Data records

-- ==== Sys2Proof/Machine/Groups.lean ====
section
/-!
DEFINITION. Communication groups: descriptors and their checks, admission, release, heartbeats, takeovers and epochs
(11 R331 to R341; 15 R446, R447).
-/

namespace Sys2Proof.Machine

/-! ### Lists of a group (R331, R332) -/

/-- Bytes of the member list. -/
def memberBytes (l : List Nat) : List Byte := l.flatMap (leBytes 4)

/-- The 16 bytes of a ringmaster-list entry. -/
def RingEntry.bytes (e : RingEntry) : List Byte :=
  leBytes 2 e.block ++ [0#8, 0#8] ++ leBytes 4 e.master ++ leBytes 4 e.succ1 ++ leBytes 4 e.succ2

/-- A ringmaster-list entry of 16 bytes. -/
def ringEntry (b : List Byte) : RingEntry := ⟨fieldOf b 0 2, fieldOf b 4 4, fieldOf b 8 4, fieldOf b 12 4⟩

/-- The list digest (R334). -/
def Group.digest (g : Group) : List Byte :=
  (shake256 (memberBytes g.members ++ g.ring.flatMap RingEntry.bytes ++ g.desc) 64).take 8

/-- Where the member list and the ringmaster list lie. -/
def Group.memberList (g : Group) : Nat := fieldOf g.desc 16 8
/-- Where the ringmaster list lies. -/
def Group.ringList (g : Group) : Nat := fieldOf g.desc 24 8

/-- Writes one entry of the member list in the group and in memory (R332). -/
def State.putMember (s : State) (c : Chan) (g : Group) (r address : Nat) : State :=
  (s.onComm c g.id (fun g => { g with members := g.members.set r address })).onChan c
    (fun h => h.writeNat (g.memberList + 4 * r) 4 address)

/-- Writes the ringmaster-list entry of a block in the group and in memory (R332). -/
def State.putRing (s : State) (c : Chan) (g : Group) (e : RingEntry) : State :=
  match g.ring.findIdx? (fun q => q.block == e.block) with
  | some i => (s.onComm c g.id (fun g => { g with ring := g.ring.set i e })).onChan c
      (fun h => h.write (g.ringList + 16 * i) e.bytes)
  | none => s

/-! ### The group descriptor (R331, R333) -/

/-- What a group is refused for: the offset of the first offending field, and an offending channel address. -/
structure GroupFault where
  offset : Nat
  address : Nat
  deriving DecidableEq, Repr

/-- The first address that stands twice in a list. -/
def firstTwice : List Nat → Option Nat
  | [] => none
  | a :: l => if l.contains a then some a else firstTwice l

/-- Whether a rank is one of a block. -/
def Group.inBlock (g : Group) (r b : Nat) : Bool := decide (r < g.members.length) && g.blockOf r == b

/-- The fault of one ringmaster-list entry (R333). -/
def Group.ringFault (g : Group) (e : RingEntry) : Option Nat :=
  let sameModule := fun (a b : Nat) => a != noRank && b != noRank && g.address a / 4 == g.address b / 4
  let outside := fun (r : Nat) => r != noRank && !g.inBlock r e.block
  if (g.ranksIn e.block).isEmpty then some (e.block * 128)
  else if !g.inBlock e.master e.block then some (g.address e.master)
  else if outside e.succ1 then some (g.address e.succ1)
  else if outside e.succ2 then some (g.address e.succ2)
  else if sameModule e.succ1 e.master || sameModule e.succ1 e.succ2 then some (g.address e.succ1)
  else if sameModule e.succ2 e.master then some (g.address e.succ2)
  else none

/-- The group that a descriptor at an address names, as its fields stand. -/
def State.readGroup (s : State) (c : Chan) (a : Nat) : Group :=
  let h := s.chan c
  let members := (List.range (h.nat (a + 8) 4)).map (fun r => h.nat (h.nat (a + 16) 8 + 4 * r) 4)
  let ring := (List.range (h.nat (a + 14) 2)).map (fun i => ringEntry (h.bytes (h.nat (a + 24) 8 + 16 * i) 16))
  let set := (h.fw.bank h.fw.active).image
  let high := fieldOf set 18 2
  { id := h.nat (a + 4) 2, state := .forming, job := none, desc := h.bytes a 48, members := members, ring := ring,
    top := h.nat (a + 32) 4, topSucc1 := h.nat (a + 36) 4, topSucc2 := h.nat (a + 40) 4,
    epoch := BitVec.ofNat 32 (h.nat (a + 44) 4), features := 0,
    rank := (members.findIdx? (· == s.address c)).getD noRank, joins := [], readies := [], arrivals := [],
    heartbeat := s.ent (kGrp c 0x10), timeout := s.ent (kGrp c 0x11), beats := [], barriers := [], resets := [],
    asked := false, low := if s.ent (odKey 0x8000 0x01) = 0 then high else fieldOf set 16 2, high := high, version := 0,
    imaged := false, phases := [], owed := [] }

/-- The faults of a group descriptor without RELEASE (R12, R194, R333), the lowest offset first. Log entry 42. -/
def State.groupFault (s : State) (c : Chan) (a : Nat) : Option GroupFault :=
  let h := s.chan c
  let n := h.nat (a + 8) 4
  let b := h.nat (a + 14) 2
  let ml := h.nat (a + 16) 8
  let rl := h.nat (a + 24) 8
  let at' := fun (o : Nat) => some (⟨o, 0⟩ : GroupFault)
  if h.nat a 2 ≠ 0x80 then at' 0
  else if h.nat (a + 2) 2 ≠ 0 then at' 2
  else if 1023 < h.nat (a + 4) 2 then at' 4
  else if 15 < h.nat (a + 6) 2 then at' 6
  else if n = 0 || 131072 < n then at' 8
  else if 1024 < h.nat (a + 12) 2 then at' 12
  else if b = 0 || 1024 < b then at' 14
  else if ml % 64 ≠ 0 || !nameable ml (4 * n) then at' 16
  else
    let g := s.readGroup c a
    match g.members.find? (fun m => decide (131072 ≤ m)), firstTwice g.members with
    | some m, _ => some ⟨16, m % 131072⟩
    | none, some m => some ⟨16, m⟩
    | none, none =>
      if !g.members.contains (s.address c) then some ⟨16, s.address c⟩
      else if rl % 64 ≠ 0 || !nameable rl (16 * b) then at' 24
      else if (List.range b).any (fun i => h.nat (rl + 16 * i + 2) 2 != 0) then at' 24
      else match g.members.find? (fun m => (g.ringOf (addrBlock m)).isNone) with
        | some m => some ⟨24, m⟩
        | none => match g.ring.findSome? g.ringFault with
          | some m => some ⟨24, m⟩
          | none =>
            let bad := fun (r : Nat) => r != noRank && decide (n ≤ r)
            let close := fun (r q : Nat) => r != noRank && q != noRank && g.blockOf r == g.blockOf q
            if n ≤ g.top then at' 32
            else if g.single && g.top != g.master g.block then some ⟨32, g.address g.top⟩
            else if bad g.topSucc1 then at' 36
            else if (g.single && g.topSucc1 != noRank) || close g.topSucc1 g.top then some ⟨36, g.address g.topSucc1⟩
            else if bad g.topSucc2 then at' 40
            else if (g.single && g.topSucc2 != noRank) || close g.topSucc2 g.top || close g.topSucc2 g.topSucc1 then
              some ⟨40, g.address g.topSucc2⟩
            else if (h.bytes (a + 48) 80).any (· != 0#8) then at' 48
            else none

/-- A refused group on a channel: the counter, GROUP_REFUSAL and the event (R336). -/
def State.noteRefusal (s : State) (c : Chan) (gid reason address port : Nat) : State :=
  let s := s.onChan c (fun h => { h with refusals := mset 0 gid reason h.refusals })
  (s.bump c (kGrp c 0x21)).raise c 0x0060 (leBytes 2 gid ++ leBytes 1 reason ++ leBytes 4 address ++ leBytes 1 port)

/-- A group descriptor is refused at load, with a reason of Table 11.5 (R333, R421). Log entry 78. -/
def State.refuseGroup (s : State) (c : Chan) (j : Job) (reason : Nat) (f : GroupFault) : State :=
  let s := s.raiseRefused c ⟨0x80, j.addr, f.offset, reason⟩
  let s := s.noteRefusal c ((s.chan c).nat (j.addr + 4) 2) reason f.address 0
  s.failJob c j 0x01 (reason * 2 ^ 40) f.address

/-! ### Admission (R334, R335, R447) -/

/-- The peer that the plan names for a port: its address. -/
def planPeer (v : Nat) : Nat := v / 2 ^ 14 % 32768 * 4 + v / 2 ^ 12 % 4

/-- M and B ports whose planned peer is a member (R335). -/
def State.requiredPorts (s : State) (c : Chan) (g : Group) : List Nat :=
  (List.range 34).filter (fun p => planned (s.planOf c p) && g.members.contains (planPeer (s.planOf c p)))

/-- The AND of the channel's FEATURES with those of its UP links to members (R311, R335). Log entry 77. -/
def State.groupFeatures (s : State) (c : Chan) (g : Group) : Nat :=
  (List.range 42).foldl (fun f p =>
    let l := (s.chan c).link p
    let member : Bool := match l.peer with
      | some q => g.members.contains (q.moduleNumber % 32768 * 4 + q.channel % 4)
      | none => false
    if l.state = 2 ∧ member then f &&& l.features.toNat else f) 0x000F

/-- Sends JOIN to the block ringmaster (R334). -/
def State.sendJoin (s : State) (c : Chan) (g : Group) : State :=
  let missing := (s.requiredPorts c g).filter (fun p => ((s.chan c).link p).state != 2)
  s.sendUp c g 0x01 0 (g.digest ++ leBytes 2 (s.groupFeatures c g) ++ leBytes 1 (min 255 missing.length)
    ++ leBytes 1 (missing.headD 0) ++ leBytes 2 g.low ++ leBytes 2 g.high)

/-- GROUP_DESCRIPTOR (R331, R333, R334). -/
def execGroupDescriptor (c : Chan) (job : Nat) (s : State) : Host.Outcome State Fault Refusal :=
  .next (match s.ready c job 0x80 with
    | none => s
    | some j =>
      if (s.chan c).nat (j.addr + 2) 2 % 2 = 1 then s
      else match s.groupFault c j.addr with
        | some f => s.refuseGroup c j 0x01 f
        | none =>
          let g := s.readGroup c j.addr
          if ((s.chan c).comm g.id).isSome then s.refuseGroup c j 0x02 ⟨4, 0⟩
          else
            let g := { g with job := some j.id }
            let s := s.onChan c (fun h => { (h.setJob { j with phase := .group g.id }) with groups := h.groups ++ [g] })
            s.sendJoin c g)

/-- JOIN_REPEAT (R334). -/
def execJoinRepeat (c : Chan) (group : Nat) (s : State) : Host.Outcome State Fault Refusal :=
  .next (match (s.chan c).comm group with
    | some g => if g.state == .forming && (s.chan c).linksRun then s.sendJoin c g else s
    | none => s)

/-- UP uplinks between members of the channel's block and another block, by the block uplink table (R335). -/
def State.uplinkCount (s : State) (c : Chan) (g : Group) (b : Nat) : Nat :=
  ((s.chan c).net.uplinks.filter (fun u =>
    u.remote == b && g.members.contains (g.block * 128 + u.position * 4 + u.channel))).length

/-- REQUIRED_FEATURES of a group (Table 11.3). -/
def Group.required (g : Group) : Nat := fieldOf g.desc 6 2

/-- The first UP link of the channel to a member that lacks a required feature; 0 where none does (Table 11.4, step 4). -/
def State.lackingPort (s : State) (c : Chan) (g : Group) : Nat :=
  ((List.range 42).find? (fun p =>
    let l := (s.chan c).link p
    l.state == 2 && g.members.contains (((l.peer.map (fun q => q.moduleNumber % 32768 * 4 + q.channel % 4))).getD 131072)
      && g.required &&& l.features.toNat != g.required)).getD 0

/-- A member of the block on this module that returns channel unavailable (R335): its address. -/
def State.goneMember (s : State) (g : Group) : Option Nat :=
  ((g.ranksIn g.block).map g.address).find? (fun a => a / 4 == s.moduleNumber % 32768 && !s.available (Fin.ofNat 4 a))

/-- Why a block's members cannot be admitted, with port and address, in the order of R335; zeros when they can. -/
def State.blockFault (s : State) (c : Chan) (g : Group) : Nat × Nat × Nat :=
  match g.joins.find? (fun j => j.digest != g.digest), s.goneMember g, g.joins.find? (fun j => j.missing != 0),
      g.joins.find? (fun j => g.required &&& j.features != g.required) with
  | some j, _, _, _ => (0x04, 0, j.address)
  | none, some a, _, _ => (0x08, 0, a)
  | none, none, some j, _ => (0x05, j.port, j.address)
  | none, none, none, some j => (0x07, if j.rank = g.rank then s.lackingPort c g else 0, j.address)
  | none, none, none, none => (0, 0, 0)

/-- What a block ringmaster reports to the top once every member of its block has joined (R334, R335, R447). -/
def State.readyInfo (s : State) (c : Chan) (g : Group) : ReadyInfo :=
  let reason := s.blockFault c g
  let counts := (g.blocks.filter (· != g.block)).map (fun b => (s.uplinkCount c g b, b))
  let fewest := counts.foldl (fun (a : Option (Nat × Nat)) q => match a with
    | some m => if q.1 < m.1 then some q else a
    | none => some q) none
  { block := g.block, features := g.joins.foldl (fun f j => f &&& j.features) 0xFFFF, reason := reason.1,
    port := reason.2.1, address := reason.2.2, uplinks := (fewest.map (·.1)).getD 0, toBlock := (fewest.map (·.2)).getD 0,
    joined := g.joins.length, low := g.joins.foldl (fun v j => max v j.low) 0,
    high := g.joins.foldl (fun v j => min v j.high) 65535, digest := g.digest }

/-- The decision of the top over all blocks: a reason of Table 11.5 with port and address, or the usable features and the
message version, in the order of R335 (R335, R447). Log entry 77. -/
def Group.admission (g : Group) (l : List ReadyInfo) : Except (Nat × Nat × Nat) (Nat × Nat) :=
  let needed := max 1 (fieldOf g.desc 12 2)
  let features := l.foldl (fun f r => f &&& r.features) 0xFFFF
  let low := l.foldl (fun v r => max v r.low) 0
  let high := l.foldl (fun v r => min v r.high) 65535
  let reported := fun (code : Nat) => l.find? (fun r => r.reason == code)
  match l.find? (fun r => r.reason == 0x04 || r.digest != g.digest), reported 0x08, reported 0x05,
      l.find? (fun r => !g.single && decide (r.uplinks < needed)), reported 0x07 with
  | some r, _, _, _, _ =>
    if r.reason = 0x04 then .error (0x04, r.port, r.address) else .error (0x04, 0, g.address (g.master r.block))
  | none, some r, _, _, _ => .error (0x08, r.port, r.address)
  | none, none, some r, _, _ => .error (0x05, r.port, r.address)
  | none, none, none, some r, _ => .error (0x06, 0, r.block * 128)
  | none, none, none, none, some r => .error (0x07, r.port, r.address)
  | none, none, none, none, none => if high < low then .error (0x09, 0, 0) else .ok (features, high)

/-- BLOCK_READY reaches the top: with the last block's, ADMIT or REFUSE is broadcast (R334, R335). Log entry 77. -/
def State.blockJoined (s : State) (c : Chan) (g : Group) (r : ReadyInfo) : State :=
  let l := g.readies.filter (fun q => q.block != r.block) ++ [r]
  let got := g.blocks.filterMap (fun b => l.find? (fun q => q.block == b))
  if got.length < g.blocks.length then s.onComm c g.id (fun g => { g with readies := l })
  else
    let s := s.onComm c g.id (fun g => { g with readies := [] })
    match g.admission got with
    | .ok (f, v) => s.broadcast c g 0x03 0 (leBytes 2 f ++ leBytes 2 v)
    | .error (reason, port, address) =>
      s.broadcast c g 0x04 0 (leBytes 1 reason ++ leBytes 1 port ++ [0#8, 0#8] ++ leBytes 4 address)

Task instructions
Your answer should be one number: how many lines in the material above contain the string "order".

Result
2